5.Tenant represents and warrants that (a) Tenant is the rightful owner of all of the Tenant's interest in the Lease; (b) Tenant has not made any disposition, assignment, sublease, or conveyance of the Lease or Tenant's interest therein; (c) Tenant has no knowledge of any fact or circumstance which would give rise to any claim, demand, obligation, liability, action or cause of action arising out of or in connection with Tenant's occupancy of the Premises; (d) no other person or entity has an interest in the Lease, collateral or otherwise; and (e) there are no outstanding contracts for the supply of labor or material and no work has been done or is being done in, to or about the Premises which has not been fully paid for and for which appropriate waivers of mechanic's liens have not been obtained. The foregoing representations and warranties shall be deemed to be remade by Tenant in full as of the Early Termination Date.
6.Simultaneously with its delivery of this Agreement, executed by Tenant, to Landlord, but in any case, prior to the Early Termination Date, Tenant shall pay the Termination Fee to Landlord, by cashier's or certified check or by wire transfer of immediately available funds to an account designated by Landlord. In addition, Landlord shall be entitled to retain the entire Security Deposit.
7.Notwithstanding anything in this Termination Agreement to the contrary, Tenant shall remain liable for all year-end adjustments with respect to Tenant's Pro-Rata Share of Taxes and Expenses and all other Additional Rent requiring adjustment at year end for that portion of the calendar year up to and including the Early Termination Date.
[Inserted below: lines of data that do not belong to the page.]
theorem exec_packetGraph_begins (h : s.begins p q 4 st u d) :
    exec (.packetGraph p q) s =
      let n := bitsNat (dw d 2) 11 0 + 1
      if argOf d ≠ 0 ∨ 2 ^ 57 ≤ dw d 1 ∨ bitsNat (dw d 2) 63 12 ≠ 0 ∨ !zeroFrom d 3 then u.stopQueue p q st 1
      else
        match u.nodeHeaders p (dw d 1) n with
        | none => u.stopQueue p q st 6
        | some (hs, v) =>
          if !loopsOk n hs 0 [] then v.stopQueue p q st 1
          else
            let g := fun (x : HostQueue) => ({ at' := x.head, base := dw d 1, count := n, pos := 0, loops := [], busy := [],
                                               pre := 0, arm := 0, skip := 0 } : GraphRun)
            .next (v.modQueue p q fun x => { x with graphs := x.graphs ++ [g x] }.move (0, 0, 0)) :=
  State.withPacket_begins h _

theorem exec_packetBreak_begins {i : Nat} {g : GraphRun} (h : s.begins p q 8 (some i) u d)
    (hg : (u.queue p q).graphs[i]? = some g) :
    exec (.packetBreak p q) s =
      match g.loops with
      | l :: rest =>
        if argOf d ≠ 0 ∨ !zeroFrom d 1 then u.stopQueue p q (some i) 1
        else .next (u.modQueue p q fun x =>
          (x.modGraph i fun g => { g with pos := l.first + l.len, loops := rest, pre := 0, arm := 0, skip := 0 }).tidy)
      | [] => u.stopQueue p q (some i) 1 := by
  refine (State.withPacket_begins h _).trans ?_
  rw [Option.bind_some, hg, Option.map_some]
  cases g.loops <;> rfl

/-- The first graph whose loop may begin its next iteration begins it. -/
theorem exec_loopIteration_again {pre rest : List GraphRun} {g : GraphRun} (hruns : s.queueRuns p q = true)
    (hheld : (s.queue p q).held = false) (hgs : (s.queue p q).graphs = pre ++ g :: rest) (hpre : ∀ h ∈ pre, h.again = none)
    (hg : g.again.isSome = true) :
    exec (.loopIteration p q) s = .next (s.modQueue p q fun x => x.modGraph pre.length fun h => h.again.getD h) := by
  have hfirst : (s.queue p q).graphs.findIdx? (fun g => g.again.isSome) = some pre.length := by
    have hskip : pre.findIdx? (fun g => g.again.isSome) = none :=
      List.findIdx?_eq_none_iff.2 fun h hh => by rw [hpre h hh]; rfl
    rw [hgs, List.findIdx?_append, hskip, List.findIdx?_cons, hg]
    simp
  show execLoopIteration p q s = _
  rw [execLoopIteration, hruns, hheld, Bool.not_true, Bool.false_or, if_neg Bool.false_ne_true, hfirst]

end

theorem GraphRun.again_of_left {g : GraphRun} {l : Loop} {rest : List Loop} (hl : g.loops = l :: rest) (hpos : g.limit ≤ g.pos)
    (hbusy : g.busy = []) (hleft : 1 < l.left) :
    g.again = some { g with pos := l.first, loops := { l with left := l.left - 1 } :: rest } := by
  unfold GraphRun.again
  rw [hl]
  refine if_neg ?_
  rw [hbusy, List.isEmpty_nil]
  simp only [Bool.not_true, Bool.false_eq_true, false_or]
  omega

theorem GraphRun.tidy_of_last {g : GraphRun} {l : Loop} {rest : List Loop} (hl : g.loops = l :: rest) (hpos : g.limit ≤ g.pos)
    (hleft : l.left ≤ 1) (n : Nat) : g.tidy (n + 1) = GraphRun.tidy n { g with loops := rest } := by
  rw [GraphRun.tidy, if_neg (Nat.not_lt.2 hpos), hl]
  exact if_pos hleft

/-! ### The registers of a queue -/

/-- A write of a partition's window: its effect, the refusal of a locked interface, and nothing before bring-up. -/
theorem State.atWindow_cases (s : State) (p : Nat) (t : State) :
    (s.up = true → s.windowLocked p = false → s.atWindow p t = .next t) ∧
    (s.up = true → s.windowLocked p = true → s.atWindow p t = .next (s.refusePart p)) ∧
    (s.up = false → s.atWindow p t = .next s) := by
  unfold State.atWindow State.atHost
  refine ⟨fun hu hl => ?_, fun hu hl => ?_, fun hu => ?_⟩
  · rw [hu, hl]
    rfl
  · rw [hu, hl]
    rfl
  · rw [hu]
    rfl

theorem HostQueue.skipped_running {x : HostQueue} (h : x.stop = false) : x.skipped = x := if_pos (by rw [h]; rfl)

theorem HostQueue.skipped_stopped {x : HostQueue} (h : x.stop = true) :
    x.skipped = if x.stopAt = x.head then ({ x with stop := false, err := 0 } : HostQueue).move (armNext x.arm x.skip)
      else { x with stop := false, err := 0 } :=
  if_neg (by rw [h]; exact Bool.false_ne_true)

theorem HostQueue.en_control (x : HostQueue) (w : Word) : (x.control w.toNat).en = w.getLsbD 0 := by
  rw [← bitNat_eq_getLsbD]
  unfold HostQueue.control
  dsimp only
  cases bitNat w.toNat 0 <;> rfl

/-- With EN clear a write of QCTL ends a stop. -/
theorem HostQueue.control_off (x : HostQueue) {w : Word} (h : w.getLsbD 0 = false) :
    (x.control w.toNat).stop = false ∧ (x.control w.toNat).err = 0 := by
  unfold HostQueue.control
  dsimp only
  rw [bitNat_eq_getLsbD, h]
  exact ⟨rfl, rfl⟩

/-- LOG2N holds while the queue is on. -/
theorem HostQueue.log2n_control_on {x : HostQueue} (hen : x.en = true) (hstop : x.stop = false) (v : Nat) :
    (x.control v).log2n = x.log2n := by
  unfold HostQueue.control
  dsimp only
  rw [hen, Bool.not_true, Bool.false_and, Bool.false_and, if_neg Bool.false_ne_true, HostQueue.skipped_running hstop, ite_self]
  cases bitNat v 0 <;> rfl

/-- Settles O39: the packets of graphs by their fields and the structure, and the registers by what refuses a write. -/
theorem graphPacketsAndQueueRegisters : Obligations.GraphPacketsAndQueueRegisters := by
  unfold Obligations.GraphPacketsAndQueueRegisters
  refine ⟨fun s u p q st d => ?packets, fun s p q v w => ?registers⟩
  case packets =>
    dsimp only
    refine ⟨fun h => ?graph, fun i h hst => ?loop, fun pre g rest hruns hheld hgs hpre hg => exec_loopIteration_again hruns hheld hgs hpre hg,
      fun g l rest hl hpos hbusy hleft => GraphRun.again_of_left hl hpos hbusy hleft,
      fun g l rest n hl hpos hleft => GraphRun.tidy_of_last hl hpos hleft n, fun i g h hst hg => ?breaks⟩
    case graph =>
      have hexec := exec_packetGraph_begins h
      refine ⟨fun hok => hexec.trans ((if_pos (graphFields_bad.2 hok)).trans (u.stopQueue_eq ..)), fun hok hr => ?_,
        fun hs v hok hr => ⟨fun hl => ?_, fun hl => ?_⟩⟩
      all_goals refine hexec.trans ((if_neg fun hf => graphFields_bad.1 hf hok).trans ?_); rw [hr]
      · exact u.stopQueue_eq ..
      · exact (if_pos (by rw [hl]; rfl)).trans (v.stopQueue_eq ..)
      · exact if_neg (by rw [hl]; exact Bool.false_ne_true)
    case loop =>
      subst hst
      have hexec : exec (.packetLoop p q) s = _ := State.withPacket_begins h _
      exact ⟨fun hok => hexec.trans ((if_pos (loopFields_bad.2 hok)).trans (u.stopQueue_eq ..)),
        fun hok => hexec.trans (if_neg fun hf => loopFields_bad.1 hf hok)⟩
    case breaks =>
      subst hst
      have hexec := exec_packetBreak_begins h hg
      refine ⟨fun l rest hl => ⟨fun ha hz => ?_, fun hbad => ?_⟩, fun hl => ?_⟩
      all_goals rw [hl] at hexec; refine hexec.trans ?_
      · refine if_neg ?_
        rw [nopFields_bad, ha, hz]
        decide
      · exact (if_pos (nopFields_bad.2 hbad)).trans (u.stopQueue_eq ..)
      · exact u.stopQueue_eq ..
  case registers =>
    have htail := s.atWindow_cases p (s.modQueue p q fun x => { x with tail := v }.discard)
    have hctl := s.atWindow_cases p (s.modQueue p q fun x => x.control w.toNat)
    have hskip := s.atWindow_cases p (s.modQueue p q HostQueue.skipped)
    exact ⟨fun hu hl => ⟨htail.1 hu hl, hctl.1 hu hl, hskip.1 hu hl⟩,
      fun hu hl => ⟨htail.2.1 hu hl, hctl.2.1 hu hl, hskip.2.1 hu hl⟩,
      fun hu => ⟨htail.2.2 hu, hctl.2.2 hu, hskip.2.2 hu⟩,
      fun x => ⟨x.en_control w, fun hen hstop => HostQueue.log2n_control_on hen hstop _, x.control_off,
        HostQueue.skipped_running, fun hs ha => (HostQueue.skipped_stopped hs).trans (if_pos ha),
        fun hs ha => (HostQueue.skipped_stopped hs).trans (if_neg ha)⟩⟩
Such adjustments shall be paid at the time, in the manner and otherwise in accordance with the terms of the Lease, unless otherwise specified herein.
8.Section 13 of the Lease shall survive the termination of the Lease pursuant to this Termination Agreement.
9.Each signatory of this Termination Agreement represents hereby that he or she has the authority to execute and deliver the same on behalf of the party hereto for which such signatory is acting.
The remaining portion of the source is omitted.